WHEREAS, Executive and KCS previously entered into an Employment Agreement executed June 7,
2006, and an Amendment No. 1 to Employment Agreement executed July 26, 2007 (the “Agreement”),
which Agreement sets forth the terms and conditions of Executive’s employment; and
WHEREAS, KCS desires to assign the Agreement to KCSR such that from and after the execution of
this Addendum, the Agreement as modified by this Addendum will be between KCSR as the employer and
Executive, and KCSR and Executive desire to consent to this assignment; and
WHEREAS, the Parties desire to amend the Agreement in part for purposes of compliance with
Section 409A of the Internal Revenue Code of 1986, as amended, and guidance issued thereunder and
in certain other respects.
NOW, THEREFORE, the Parties hereby agree to the following amendments to the Agreement
effective January 1, 2009:
1. Paragraph 1 of the Agreement is deleted and replaced with the following paragraph:
Employment. The Company employs Executive as its Executive Vice President Sales &
Marketing. Executive serves at the pleasure of the Board of Directors of the Company (the “Company
Board”) and has and will have such titles, duties, powers and responsibilities as may be prescribed
or delegated from time to time by the President of the Company, or other officer to whom Executive
reports, subject to the powers vested in the Company Board. Executive shall faithfully perform
Executive’s duties under this Agreement to the best of Executive’s ability and Executive shall
devote substantially all of Executive’s working time and efforts to the business and affairs of the
Company and its subsidiaries, affiliates and joint ventures.

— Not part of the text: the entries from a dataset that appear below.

/-- Settles O43: one full F32 block is all that SHIFT runs on four elements, and the commands are its lines. -/
theorem primitivesBuildOneBlock32 : Obligations.PrimitivesBuildOneBlock32 := by
  intro s hu hT hsize hf hrange
  have hv : s.params.hasVec = true := (Bool.and_eq_true_iff.1 hu).2
  have ha : s.arrayInMemory = true := (arrayInMemory_iff s).2 (.inr (by rw [hT, hsize]; exact hrange))
  have hm : s.vecInMemory 0 = true := (vecInMemory_iff s 0).2 hrange
  refine ⟨_, _, execShift_valid hf ha, runCommands_block32 hv hf hm, ?_⟩
  rw [State.withRun_mem, State.withRun_v, State.withRun_step]
  exact shiftResult_of_size_four hu hT hsize

/-- Settles O44: one full F64 block is all that SHIFT runs on four elements, and the commands are its two halves. -/
theorem primitivesBuildOneBlock64 : Obligations.PrimitivesBuildOneBlock64 := by
  intro s hu hT hsize hf hrange
  have hv : s.params.hasVec = true := (Bool.and_eq_true_iff.1 hu).2
  have ha : s.arrayInMemory = true := (arrayInMemory_iff s).2 (.inr (by rw [hT, hsize]; exact hrange))
  have hm0 : s.vecInMemory 0 = true := (vecInMemory_iff s 0).2 (Nat.le_trans (Nat.add_le_add_left (by decide) _) hrange)
  have hm1 : s.vecInMemory 1 = true := (vecInMemory_iff s 1).2 hrange
  refine ⟨_, _, execShift_valid hf ha, runCommands_block64 hv hf hm0 hm1, ?_⟩
  rw [State.withRun_mem, State.withRun_v, State.withRun_step]
  exact shiftResult_of_size_four hu hT hsize

end Sys2Proof.Machine
end

section
/-! PROOF. KVEC (44_dispatch.md R242, 10_state.md R26): what a SHIFT records in it, and that no other command and no
action of the outside world but reset writes it. -/

namespace Sys2Proof.Machine

/-! KVEC after a command. -/

theorem State.raise_kvec (s : State) (e : Exc) (isShift : Bool) :
    (s.raise e isShift).status.kvec = if isShift then false else s.status.kvec := by
  rw [State.raise_eq]

theorem shiftResult_kvec (s : State) : (shiftResult s).status.kvec = s.useVector := by
  cases hu : s.useVector with
  | true => rw [shiftResult_vector_frame hu]
  | false => rw [shiftResult_generic_frame hu]

theorem execShift_kvec {s t : State} (h : execShift s = .next t) :
    t.status.kvec = (validFreq s.freq && s.useVector) := by
  rcases execShift_cases h with ⟨hf, rfl⟩ | ⟨hf, -, rfl⟩
  · rw [State.raise_kvec, hf, if_pos rfl, Bool.false_and]
  · rw [shiftResult_kvec, hf, Bool.true_and]

theorem exec_keeps_kvec {i : Instr} {s t : State} (hi : i ≠ .shift) (h : exec i s = .next t) :
    t.status.kvec = s.status.kvec := by
  rcases exec_cases hi h with ⟨e, rfl⟩ | ⟨-, -, d, x, rfl⟩ | ⟨-, rfl⟩ | ⟨rd, imm, -, -, rfl⟩
  · exact s.raise_kvec e false
  · rw [State.complete_status, State.setV_status, Status.completed_eq]
  · rw [State.complete_status, tgenBody_status, Status.completed_eq]
  · rw [State.complete_status, State.setMem_status, Status.completed_eq]

/-! KVEC after an access of the host or of another agent. -/

/-- Of the registers the host writes only CMD changes STATUS, and an issue keeps KVEC. -/
theorem State.writeReg_kvec (s : State) (r : WindowReg) (x : Word64) :
    (s.writeReg r x).status.kvec = s.status.kvec := by
  by_cases hr : r = .cmd
  · subst hr; rfl
  · rw [(s.writeReg_status_seq x hr).1]

section
variable {s t : State} {o : BitVec 12} {bytes : Nat} {x : Word64} {addr : Word64} {b : Byte}

theorem windowWrite_keeps_kvec (h : windowWrite o bytes x s = .next t) : t.status.kvec = s.status.kvec := by
  unfold windowWrite at h
  split at h
  · obtain rfl := Host.Outcome.next.inj h
    split
    · rfl
    · exact s.writeReg_kvec _ x
  · cases h

theorem windowRead_keeps_status (h : windowRead o bytes s = .next t) : t.status = s.status := by
  unfold windowRead at h
  split at h
  · obtain rfl := Host.Outcome.next.inj h
    split
    · rw [State.readBusy_frame]
    · rw [State.readIdle_frame]
  · cases h

theorem outsideWrite_keeps_status (h : outsideWrite addr b s = .next t) : t.status = s.status := by
  unfold outsideWrite at h
  split at h
  · cases h
  · split at h
    · cases h
    · obtain rfl := Host.Outcome.next.inj h; rfl

theorem outsideRead_keeps_status (h : outsideRead addr s = .next t) : t.status = s.status := by
  unfold outsideRead at h
  split at h
  · cases h
  · split at h
    · cases h
    · obtain rfl := Host.Outcome.next.inj h; exact s.returns_status _

end

theorem runInput_keeps_kvec {a : Input} {s t : State} (hturn : a ≠ .engineTurn) (hreset : a ≠ .reset)
    (h : runInput a s = .next t) : t.status.kvec = s.status.kvec := by
  cases a with
  | engineTurn => exact absurd rfl hturn
  | windowWrite o bytes x => exact windowWrite_keeps_kvec h
  | windowRead o bytes => exact congrArg Status.kvec (windowRead_keeps_status h)
  | memWrite addr x => exact congrArg Status.kvec (outsideWrite_keeps_status h)
  | memRead addr => exact congrArg Status.kvec (outsideRead_keeps_status h)
  | reset => exact absurd rfl hreset

/-- Settles O24: by everything SHIFT can do, everything another command can do, and each action of the outside world. -/
theorem onlyShiftAndResetWriteKvec : Obligations.OnlyShiftAndResetWriteKvec :=
  ⟨fun _ _ => execShift_kvec, fun _ _ _ => exec_keeps_kvec, fun _ _ _ => runInput_keeps_kvec⟩

end Sys2Proof.Machine
end

section
/-! PROOF. What a SHIFT multiplies each element by, in whichever kernel runs, and the SHIFT with FREQ = +0 and PHASE = +0
(45_contract_properties.md R254). -/

namespace Sys2Proof.Machine

/-! The tone of an element (41_shift_generic.md R167, 43_vector_kernel.md R227). -/

theorem kernelN_pos (s : State) : 0 < s.kernelN := by
  rw [State.kernelN]; split; exacts [by decide, unroll_pos s]

theorem kernelN_le (s : State) : s.kernelN ≤ 8 := by
  rw [State.kernelN]; split; exacts [by decide, unroll_le s]

/-- Both kernels multiply element i by its tone, advanced once for each block before it. -/
theorem elemAt_shiftResult {s : State} (ha : s.arrayInMemory = true) (hwf : s.mem.wf = true) {i : Nat}
    (hi : i < s.size.toNat) :
    elemAt s.fmtT (shiftResult s).mem s.base i =
      cmul (elemAt s.fmtT s.mem s.base i) (genericTone s.fmtT s.kernelU s.freq s.phase s.kernelN i) := by
  cases hu : s.useVector with
  | true =>
    obtain ⟨c, hc, hmem⟩ := (vrun_spec (array_le ha) hwf).mem
    rw [shiftResult_vector_mem hu, State.kernelU, State.kernelN, if_pos hu, if_pos hu]
    exact (hmem.elems i hi).trans (if_pos (Nat.lt_of_lt_of_le hi hc))
  | false =>
    have hmem := (grun_spec (U := s.fmtU) (freq := s.freq) (phase := s.phase) (array_le ha) (unroll_pos s) hwf).mem
    have hblocks : i < s.blocks * s.unroll := Nat.lt_of_lt_of_le hi (size_le_blocks_mul_unroll s)
    rw [shiftResult_generic hu, State.completeShift_mem, gshift_mem, State.kernelU, State.kernelN, hu]
    exact (hmem.elems i hi).trans (if_pos hblocks)

/-! The zero shift (45_contract_properties.md R254). -/

/-- The tone (1, +0) (40_numerics.md R133, R142). -/
def unitTone (f : Fmt) : Cx f := { re := fpOne f, im := fpPack f false 0 }

/-- The phasor of a zero is (1, that zero) in every build (40_numerics.md R133 a). -/
theorem phasor_of_isZero {f : Fmt} {x : Fp f} (hx : fpIsZero x = true) : phasor f x = { re := fpOne f, im := x } := by
  cases f <;> exact congrArg₂ Cx.mk (if_pos hx) (if_pos hx)

theorem phasor_posZero (f : Fmt) : phasor f (fpPack f false 0) = unitTone f :=
  phasor_of_isZero (by cases f <;> decide)

theorem angle_zero (U : Fmt) (k : Fin 8) : angle U 0#64 0#64 k = fpPack U false 0 := by
  revert k; cases U <;> decide +kernel

theorem stepAngle_zero (U : Fmt) (n : Fin 9) : stepAngle U 0#64 n = fpPack U false 0 := by
  revert n; cases U <;> decide +kernel

theorem cmul_unitTone_unitTone (f : Fmt) : cmul (unitTone f) (unitTone f) = unitTone f := by
  cases f <;> decide +kernel

theorem cvtTone_unitTone (U T : Fmt) : cvtTone U T (unitTone U) = unitTone T := by
  cases U <;> cases T <;> decide +kernel

/-- With FREQ = +0 and PHASE = +0 no advance moves a tone from (1, +0). -/
theorem toneAt_zero {U : Fmt} {n k : Nat} (hn : n ≤ 8) (hk : k < 8) :
    ∀ q : Nat, toneAt U 0#64 0#64 n k q = unitTone U
  | 0 => (congrArg (phasor U) (angle_zero U ⟨k, hk⟩)).trans (phasor_posZero U)
  | q + 1 => by
    have hstep : stepPhasor U 0#64 n = unitTone U :=
      (congrArg (phasor U) (stepAngle_zero U ⟨n, Nat.lt_succ_of_le hn⟩)).trans (phasor_posZero U)
    rw [toneAt, toneAt_zero hn hk q, hstep, cmul_unitTone_unitTone]

/-- Settles O45: every tone is (1, +0), converted or not, in whichever kernel runs. -/
theorem zeroShiftMultipliesByOne : Obligations.ZeroShiftMultipliesByOne := by
  intro s hf hp ha hwf
  have hv : validFreq s.freq = true := by rw [hf]; decide +kernel
  refine ⟨shiftResult s, execShift_valid hv ha, shiftResult_err s, fun i hi => ?_⟩
  have hk : i % s.kernelN < 8 := Nat.lt_of_lt_of_le (Nat.mod_lt i (kernelN_pos s)) (kernelN_le s)
  rw [elemAt_shiftResult ha hwf hi, genericTone, hf, hp, toneAt_zero (kernelN_le s) hk, cvtTone_unitTone, unitTone]

end Sys2Proof.Machine
end

section
/-! PROOF. The accuracy of one SHIFT, of two that ought to agree, and of two in sequence (45_contract_properties.md R250,
R251, R255). -/

namespace Sys2Proof.Machine

/-! Near a turned element (log 20). -/

/-- Two results near the same turned element are near each other. -/
theorem norm_sub_le_of_cxNear {T : Fmt} {b b' : Cx T} {a : ℂ} {x r r' e e' : ℝ} (h : cxNear b a x r e)
    (h' : cxNear b' a x r' e') : ‖cxVal b - cxVal b'‖ ≤ (r + r') * ‖a‖ + (e + e') := by
  rw [cxNear] at h h'
  rw [norm_sub_rev] at h'
  have htri := norm_sub_le_norm_sub_add_norm_sub (cxVal b) (a * Complex.exp (x * Complex.I)) (cxVal b')
  linarith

2. Paragraph 4(a) (“Termination by Executive”) of the Agreement is hereby amended by the
addition of the following new phrase at the end thereof:
provided, however, that the Company’s obligation to pay severance benefits shall be subject
to Paragraph 7(f) (“Resignation After Control Change Date”), including, but not limited to,
the notice provisions set forth therein.
3. The first two sentences of subparagraph (ii) of Paragraph 4(d) (“Termination by KCS Other
Than For Cause”) of the Agreement are hereby deleted and replaced with the following new sentences:
(ii) Unless the provisions of Paragraph 7 (“Continuation of Employment Upon
Change in Control”) of this Agreement are applicable, if Executive’s employment is
terminated under Paragraph 4(d)(i) then, subject to Executive’s execution of the
release referenced in Paragraph 4(d)(i), (1) the Company shall, within seventy-five
(75) days following such termination, pay to Executive a lump sum amount equal to
twelve (12) months of the annual base salary referenced in Paragraph 2(a), at the
rate in effect immediately prior to termination; provided that, in the event the
release referenced in Paragraph 4(d)(i) above is not timely executed by Executive so
as to permit payment under this clause, the Company shall have no obligation to make
payment under this clause; (2) the Company shall, if Executive elects continued
group health coverage for himself and his eligible dependents pursuant to COBRA, pay
the related premium for such coverage for a period of twelve (12) months following
such termination; and (3) the Company shall, for a period of twelve (12) months
following such termination, reimburse Executive for the cost of life insurance
coverage comparable to the coverage provided under this Agreement. The obligations
of the Company under (2) and (3) above shall continue until the end of the twelve
(12)-month period notwithstanding the death or disability of Executive during said
period (except, in the event of death, the obligation to reimburse Executive for the
cost of life insurance shall not continue); provided, however, the Company’s
obligation under (2) and (3) above shall terminate as of the date Executive is
provided comparable life or health insurance coverage in connection with other
employment if earlier than the end of the twelve (12)-month period.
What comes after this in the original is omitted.